_What the task requires_. If a line in the records below contains the word "pixels", return that line.

_Raw data_.

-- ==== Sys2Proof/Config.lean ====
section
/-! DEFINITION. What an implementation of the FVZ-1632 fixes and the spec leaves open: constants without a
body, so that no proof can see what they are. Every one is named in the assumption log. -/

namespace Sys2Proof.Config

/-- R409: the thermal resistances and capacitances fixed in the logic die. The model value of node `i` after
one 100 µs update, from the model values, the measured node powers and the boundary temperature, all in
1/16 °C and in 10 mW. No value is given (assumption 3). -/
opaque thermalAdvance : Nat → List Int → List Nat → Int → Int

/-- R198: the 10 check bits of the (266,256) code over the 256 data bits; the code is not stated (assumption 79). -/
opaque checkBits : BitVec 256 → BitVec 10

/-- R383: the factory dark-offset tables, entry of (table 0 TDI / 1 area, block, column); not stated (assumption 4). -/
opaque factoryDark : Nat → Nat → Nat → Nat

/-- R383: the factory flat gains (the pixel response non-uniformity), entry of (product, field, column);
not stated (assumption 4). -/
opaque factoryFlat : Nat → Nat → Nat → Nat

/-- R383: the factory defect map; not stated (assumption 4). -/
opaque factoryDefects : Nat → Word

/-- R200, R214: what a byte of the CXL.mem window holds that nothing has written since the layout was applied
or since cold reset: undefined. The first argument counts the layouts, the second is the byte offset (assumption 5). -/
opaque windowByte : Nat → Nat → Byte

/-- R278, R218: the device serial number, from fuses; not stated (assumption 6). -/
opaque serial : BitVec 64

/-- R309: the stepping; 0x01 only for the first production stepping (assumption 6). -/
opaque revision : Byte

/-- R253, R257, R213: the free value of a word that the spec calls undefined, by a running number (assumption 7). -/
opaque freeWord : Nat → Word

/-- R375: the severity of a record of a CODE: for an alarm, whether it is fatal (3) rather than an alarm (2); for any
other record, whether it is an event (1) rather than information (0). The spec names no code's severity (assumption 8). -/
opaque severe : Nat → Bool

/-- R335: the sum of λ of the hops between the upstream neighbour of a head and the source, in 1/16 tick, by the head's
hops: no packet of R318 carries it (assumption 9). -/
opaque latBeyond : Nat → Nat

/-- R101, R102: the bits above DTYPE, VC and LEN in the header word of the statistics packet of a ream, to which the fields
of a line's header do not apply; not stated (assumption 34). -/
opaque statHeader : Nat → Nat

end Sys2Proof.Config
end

* * *

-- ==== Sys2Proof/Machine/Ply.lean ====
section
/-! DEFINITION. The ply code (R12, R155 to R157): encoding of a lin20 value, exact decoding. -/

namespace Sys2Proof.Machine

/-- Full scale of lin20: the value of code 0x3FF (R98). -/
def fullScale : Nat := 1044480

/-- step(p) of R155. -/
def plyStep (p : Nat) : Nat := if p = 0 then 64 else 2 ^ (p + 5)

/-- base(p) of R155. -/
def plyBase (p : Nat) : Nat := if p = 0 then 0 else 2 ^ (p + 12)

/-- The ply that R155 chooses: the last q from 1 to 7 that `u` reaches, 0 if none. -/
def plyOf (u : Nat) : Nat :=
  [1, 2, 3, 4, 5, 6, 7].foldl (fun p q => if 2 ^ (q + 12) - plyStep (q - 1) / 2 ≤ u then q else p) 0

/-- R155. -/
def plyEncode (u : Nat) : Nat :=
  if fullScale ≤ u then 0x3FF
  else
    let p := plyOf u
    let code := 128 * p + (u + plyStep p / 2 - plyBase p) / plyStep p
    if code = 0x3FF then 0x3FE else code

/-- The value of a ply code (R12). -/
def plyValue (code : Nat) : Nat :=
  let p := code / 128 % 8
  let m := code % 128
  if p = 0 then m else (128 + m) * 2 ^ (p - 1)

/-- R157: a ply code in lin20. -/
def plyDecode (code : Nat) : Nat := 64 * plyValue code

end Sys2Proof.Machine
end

---

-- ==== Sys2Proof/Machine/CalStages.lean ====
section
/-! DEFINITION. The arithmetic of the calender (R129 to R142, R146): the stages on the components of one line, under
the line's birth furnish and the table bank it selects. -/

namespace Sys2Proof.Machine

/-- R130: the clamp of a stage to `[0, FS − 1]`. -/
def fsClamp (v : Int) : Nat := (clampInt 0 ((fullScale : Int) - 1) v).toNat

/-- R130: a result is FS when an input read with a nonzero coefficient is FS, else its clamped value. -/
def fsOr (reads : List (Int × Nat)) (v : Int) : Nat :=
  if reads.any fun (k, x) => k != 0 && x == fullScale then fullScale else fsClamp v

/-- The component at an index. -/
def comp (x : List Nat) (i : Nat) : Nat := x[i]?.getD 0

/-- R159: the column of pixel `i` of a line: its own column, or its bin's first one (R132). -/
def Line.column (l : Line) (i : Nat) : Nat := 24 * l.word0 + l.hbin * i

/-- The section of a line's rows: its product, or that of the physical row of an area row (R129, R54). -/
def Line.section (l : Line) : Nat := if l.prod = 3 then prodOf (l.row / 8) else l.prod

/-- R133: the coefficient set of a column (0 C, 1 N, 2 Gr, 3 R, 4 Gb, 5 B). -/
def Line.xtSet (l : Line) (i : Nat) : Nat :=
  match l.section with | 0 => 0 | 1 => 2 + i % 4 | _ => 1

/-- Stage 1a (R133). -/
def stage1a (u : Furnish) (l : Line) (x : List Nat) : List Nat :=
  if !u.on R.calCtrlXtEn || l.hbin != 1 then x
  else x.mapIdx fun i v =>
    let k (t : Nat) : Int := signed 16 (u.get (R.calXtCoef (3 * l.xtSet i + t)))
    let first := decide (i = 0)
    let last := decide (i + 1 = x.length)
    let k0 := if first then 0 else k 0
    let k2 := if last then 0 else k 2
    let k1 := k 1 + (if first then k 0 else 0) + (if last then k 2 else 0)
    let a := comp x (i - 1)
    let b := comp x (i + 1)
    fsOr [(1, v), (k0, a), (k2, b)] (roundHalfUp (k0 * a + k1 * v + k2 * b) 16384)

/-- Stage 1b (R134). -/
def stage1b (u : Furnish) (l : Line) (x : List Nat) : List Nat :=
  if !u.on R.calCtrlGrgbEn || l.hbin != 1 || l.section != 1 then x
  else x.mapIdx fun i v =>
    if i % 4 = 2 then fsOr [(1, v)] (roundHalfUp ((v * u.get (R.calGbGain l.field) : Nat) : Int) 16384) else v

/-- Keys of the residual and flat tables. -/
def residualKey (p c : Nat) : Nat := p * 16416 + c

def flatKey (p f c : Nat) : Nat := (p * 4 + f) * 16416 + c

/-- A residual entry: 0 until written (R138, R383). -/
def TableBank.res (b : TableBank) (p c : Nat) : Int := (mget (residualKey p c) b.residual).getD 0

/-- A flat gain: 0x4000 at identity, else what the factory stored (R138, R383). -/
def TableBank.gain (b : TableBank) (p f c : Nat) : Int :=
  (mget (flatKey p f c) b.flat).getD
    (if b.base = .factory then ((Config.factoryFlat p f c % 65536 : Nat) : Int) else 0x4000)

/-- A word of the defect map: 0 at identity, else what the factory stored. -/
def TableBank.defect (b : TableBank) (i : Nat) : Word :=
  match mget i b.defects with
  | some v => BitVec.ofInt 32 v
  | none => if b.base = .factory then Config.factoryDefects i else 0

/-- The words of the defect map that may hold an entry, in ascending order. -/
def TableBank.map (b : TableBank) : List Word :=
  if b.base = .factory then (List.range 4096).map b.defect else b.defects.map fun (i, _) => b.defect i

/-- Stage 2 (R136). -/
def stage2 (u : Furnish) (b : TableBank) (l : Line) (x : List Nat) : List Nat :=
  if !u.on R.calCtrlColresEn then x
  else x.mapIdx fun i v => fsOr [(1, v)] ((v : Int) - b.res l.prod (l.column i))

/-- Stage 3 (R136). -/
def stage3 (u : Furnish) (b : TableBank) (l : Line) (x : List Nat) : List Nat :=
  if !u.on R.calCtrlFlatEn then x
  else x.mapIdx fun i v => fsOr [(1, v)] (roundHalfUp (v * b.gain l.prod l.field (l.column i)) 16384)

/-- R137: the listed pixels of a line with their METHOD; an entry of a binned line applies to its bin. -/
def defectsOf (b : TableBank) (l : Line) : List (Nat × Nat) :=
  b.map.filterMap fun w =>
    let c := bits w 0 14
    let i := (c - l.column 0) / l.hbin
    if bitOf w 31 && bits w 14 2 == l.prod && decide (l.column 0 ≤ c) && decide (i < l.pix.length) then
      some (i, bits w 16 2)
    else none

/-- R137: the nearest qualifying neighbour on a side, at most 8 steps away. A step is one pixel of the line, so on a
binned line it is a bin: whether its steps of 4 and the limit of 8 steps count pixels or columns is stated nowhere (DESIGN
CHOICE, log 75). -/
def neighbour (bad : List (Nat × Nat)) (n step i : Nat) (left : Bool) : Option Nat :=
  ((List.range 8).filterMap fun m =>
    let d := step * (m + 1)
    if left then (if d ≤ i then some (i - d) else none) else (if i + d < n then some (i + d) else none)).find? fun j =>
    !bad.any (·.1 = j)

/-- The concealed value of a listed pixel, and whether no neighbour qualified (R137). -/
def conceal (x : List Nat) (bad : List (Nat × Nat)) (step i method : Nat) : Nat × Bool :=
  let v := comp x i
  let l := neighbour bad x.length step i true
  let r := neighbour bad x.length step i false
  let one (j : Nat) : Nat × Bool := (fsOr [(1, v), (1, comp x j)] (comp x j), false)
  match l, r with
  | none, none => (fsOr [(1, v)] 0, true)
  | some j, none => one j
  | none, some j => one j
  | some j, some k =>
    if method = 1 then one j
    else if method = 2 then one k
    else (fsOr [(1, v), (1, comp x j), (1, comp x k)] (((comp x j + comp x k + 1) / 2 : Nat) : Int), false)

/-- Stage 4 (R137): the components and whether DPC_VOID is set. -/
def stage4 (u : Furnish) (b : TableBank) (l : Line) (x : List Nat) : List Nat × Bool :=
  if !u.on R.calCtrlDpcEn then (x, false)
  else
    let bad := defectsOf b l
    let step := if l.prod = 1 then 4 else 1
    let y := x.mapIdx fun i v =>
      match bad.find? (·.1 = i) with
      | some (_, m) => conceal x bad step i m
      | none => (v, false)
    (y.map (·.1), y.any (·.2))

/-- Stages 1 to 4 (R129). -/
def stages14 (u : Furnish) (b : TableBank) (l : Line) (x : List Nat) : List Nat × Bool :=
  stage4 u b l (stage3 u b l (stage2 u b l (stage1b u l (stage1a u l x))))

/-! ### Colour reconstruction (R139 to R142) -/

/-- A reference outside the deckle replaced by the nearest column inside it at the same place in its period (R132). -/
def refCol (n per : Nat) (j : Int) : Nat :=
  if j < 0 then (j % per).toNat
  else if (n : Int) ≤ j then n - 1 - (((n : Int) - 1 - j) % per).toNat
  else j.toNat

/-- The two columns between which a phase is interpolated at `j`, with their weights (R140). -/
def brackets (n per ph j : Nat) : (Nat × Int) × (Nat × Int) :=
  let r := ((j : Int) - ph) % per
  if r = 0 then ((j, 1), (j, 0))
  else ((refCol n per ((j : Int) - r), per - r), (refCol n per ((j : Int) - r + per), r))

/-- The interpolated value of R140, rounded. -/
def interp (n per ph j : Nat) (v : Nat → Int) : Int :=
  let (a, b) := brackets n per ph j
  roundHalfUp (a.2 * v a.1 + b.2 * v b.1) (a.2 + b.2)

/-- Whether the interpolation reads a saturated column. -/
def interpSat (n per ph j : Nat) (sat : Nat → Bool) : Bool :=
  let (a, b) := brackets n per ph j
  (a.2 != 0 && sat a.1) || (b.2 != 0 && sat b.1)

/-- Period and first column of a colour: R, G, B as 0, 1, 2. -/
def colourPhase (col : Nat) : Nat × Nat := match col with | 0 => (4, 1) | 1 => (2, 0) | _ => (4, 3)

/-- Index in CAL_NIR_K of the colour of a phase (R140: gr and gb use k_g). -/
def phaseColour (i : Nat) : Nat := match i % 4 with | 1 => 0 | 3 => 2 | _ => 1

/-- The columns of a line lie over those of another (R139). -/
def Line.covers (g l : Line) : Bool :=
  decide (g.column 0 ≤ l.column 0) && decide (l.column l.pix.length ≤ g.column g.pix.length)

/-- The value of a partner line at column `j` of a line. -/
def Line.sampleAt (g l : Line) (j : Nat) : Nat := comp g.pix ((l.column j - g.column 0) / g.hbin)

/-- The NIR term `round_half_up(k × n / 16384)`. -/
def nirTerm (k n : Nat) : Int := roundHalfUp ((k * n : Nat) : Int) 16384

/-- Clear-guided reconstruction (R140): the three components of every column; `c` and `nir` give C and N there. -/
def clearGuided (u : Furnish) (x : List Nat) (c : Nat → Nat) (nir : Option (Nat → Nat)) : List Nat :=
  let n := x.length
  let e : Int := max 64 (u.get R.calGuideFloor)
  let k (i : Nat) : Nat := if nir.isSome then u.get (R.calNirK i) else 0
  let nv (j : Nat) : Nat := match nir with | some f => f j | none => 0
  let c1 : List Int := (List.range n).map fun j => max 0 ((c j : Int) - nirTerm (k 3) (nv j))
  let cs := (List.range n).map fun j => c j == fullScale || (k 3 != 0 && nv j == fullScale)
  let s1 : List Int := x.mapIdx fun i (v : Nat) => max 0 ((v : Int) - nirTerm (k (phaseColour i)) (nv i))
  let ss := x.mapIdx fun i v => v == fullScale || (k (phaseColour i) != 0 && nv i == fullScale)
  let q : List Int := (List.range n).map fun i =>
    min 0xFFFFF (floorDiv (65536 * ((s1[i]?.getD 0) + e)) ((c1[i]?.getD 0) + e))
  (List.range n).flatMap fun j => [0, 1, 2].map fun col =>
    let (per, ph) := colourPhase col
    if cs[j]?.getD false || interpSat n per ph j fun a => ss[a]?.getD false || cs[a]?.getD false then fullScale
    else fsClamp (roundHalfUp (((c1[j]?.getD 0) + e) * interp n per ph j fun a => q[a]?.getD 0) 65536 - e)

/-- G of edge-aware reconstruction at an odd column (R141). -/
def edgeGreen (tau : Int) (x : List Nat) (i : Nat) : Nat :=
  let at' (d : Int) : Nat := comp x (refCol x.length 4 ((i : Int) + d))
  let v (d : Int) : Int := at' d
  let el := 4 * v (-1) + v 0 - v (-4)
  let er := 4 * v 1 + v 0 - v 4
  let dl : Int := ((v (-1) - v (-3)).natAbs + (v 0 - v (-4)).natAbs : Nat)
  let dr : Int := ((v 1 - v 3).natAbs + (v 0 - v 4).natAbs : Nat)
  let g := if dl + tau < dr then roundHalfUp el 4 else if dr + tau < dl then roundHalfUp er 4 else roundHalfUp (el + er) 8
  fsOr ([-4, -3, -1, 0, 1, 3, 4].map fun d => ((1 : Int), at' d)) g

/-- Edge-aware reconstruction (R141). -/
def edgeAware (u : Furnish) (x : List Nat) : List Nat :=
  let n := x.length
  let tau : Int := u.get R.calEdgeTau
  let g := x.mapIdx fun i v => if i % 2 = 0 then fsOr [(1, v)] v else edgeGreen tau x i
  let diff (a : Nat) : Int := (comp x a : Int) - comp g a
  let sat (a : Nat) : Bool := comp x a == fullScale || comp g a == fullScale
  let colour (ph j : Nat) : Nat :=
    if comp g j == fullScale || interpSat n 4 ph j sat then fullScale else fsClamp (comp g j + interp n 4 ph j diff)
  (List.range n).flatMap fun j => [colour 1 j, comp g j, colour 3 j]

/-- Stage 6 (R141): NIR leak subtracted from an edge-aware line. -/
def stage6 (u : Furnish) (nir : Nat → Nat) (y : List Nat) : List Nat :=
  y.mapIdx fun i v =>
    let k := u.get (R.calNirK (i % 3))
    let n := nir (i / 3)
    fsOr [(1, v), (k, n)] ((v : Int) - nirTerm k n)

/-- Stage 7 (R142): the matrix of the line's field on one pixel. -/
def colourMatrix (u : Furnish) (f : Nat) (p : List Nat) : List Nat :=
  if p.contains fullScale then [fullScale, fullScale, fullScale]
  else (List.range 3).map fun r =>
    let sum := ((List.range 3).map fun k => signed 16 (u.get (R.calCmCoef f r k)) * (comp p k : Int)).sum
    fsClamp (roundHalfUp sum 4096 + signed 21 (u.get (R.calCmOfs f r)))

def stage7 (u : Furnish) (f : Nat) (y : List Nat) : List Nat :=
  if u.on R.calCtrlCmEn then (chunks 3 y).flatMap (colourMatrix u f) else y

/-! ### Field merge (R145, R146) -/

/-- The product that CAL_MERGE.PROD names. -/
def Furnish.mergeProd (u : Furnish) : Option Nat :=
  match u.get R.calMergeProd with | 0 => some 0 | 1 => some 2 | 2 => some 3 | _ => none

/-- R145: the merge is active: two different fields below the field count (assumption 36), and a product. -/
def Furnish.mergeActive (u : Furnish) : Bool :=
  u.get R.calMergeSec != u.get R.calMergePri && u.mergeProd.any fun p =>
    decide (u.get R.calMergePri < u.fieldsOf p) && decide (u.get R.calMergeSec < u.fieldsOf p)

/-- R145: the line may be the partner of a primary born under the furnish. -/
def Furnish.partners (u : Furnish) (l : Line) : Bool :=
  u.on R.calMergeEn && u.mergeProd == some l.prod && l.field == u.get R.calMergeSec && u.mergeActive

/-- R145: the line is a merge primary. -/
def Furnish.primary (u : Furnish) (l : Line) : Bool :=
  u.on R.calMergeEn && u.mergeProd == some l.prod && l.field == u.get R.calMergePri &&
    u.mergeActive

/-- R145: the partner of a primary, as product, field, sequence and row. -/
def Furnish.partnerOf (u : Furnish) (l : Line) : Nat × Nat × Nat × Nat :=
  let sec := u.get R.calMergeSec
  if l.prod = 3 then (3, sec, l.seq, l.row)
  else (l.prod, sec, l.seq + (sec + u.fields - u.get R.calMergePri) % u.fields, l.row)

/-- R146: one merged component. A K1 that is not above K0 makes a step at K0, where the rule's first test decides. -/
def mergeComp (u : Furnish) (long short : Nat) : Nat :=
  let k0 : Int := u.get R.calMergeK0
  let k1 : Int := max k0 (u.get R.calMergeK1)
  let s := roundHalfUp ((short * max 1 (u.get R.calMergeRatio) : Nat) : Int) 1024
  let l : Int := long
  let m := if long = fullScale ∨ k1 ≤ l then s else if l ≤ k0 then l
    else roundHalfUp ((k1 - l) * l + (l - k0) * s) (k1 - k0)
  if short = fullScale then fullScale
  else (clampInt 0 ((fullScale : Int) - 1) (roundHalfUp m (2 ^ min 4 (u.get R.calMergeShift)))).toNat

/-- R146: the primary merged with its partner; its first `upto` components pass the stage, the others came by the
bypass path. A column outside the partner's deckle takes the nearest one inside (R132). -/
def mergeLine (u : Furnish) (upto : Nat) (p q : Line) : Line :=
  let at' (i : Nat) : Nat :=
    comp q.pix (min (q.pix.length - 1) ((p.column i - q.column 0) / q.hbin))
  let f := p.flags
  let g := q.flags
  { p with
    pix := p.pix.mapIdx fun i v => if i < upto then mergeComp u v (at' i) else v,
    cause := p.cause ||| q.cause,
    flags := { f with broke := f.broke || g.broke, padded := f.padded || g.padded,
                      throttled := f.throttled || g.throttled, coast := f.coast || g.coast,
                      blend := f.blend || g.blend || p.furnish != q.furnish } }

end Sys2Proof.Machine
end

_Final answer_.
/-- R137: the listed pixels of a line with their METHOD; an entry of a binned line applies to its bin. -/
binned line it is a bin: whether its steps of 4 and the limit of 8 steps count pixels or columns is stated nowhere (DESIGN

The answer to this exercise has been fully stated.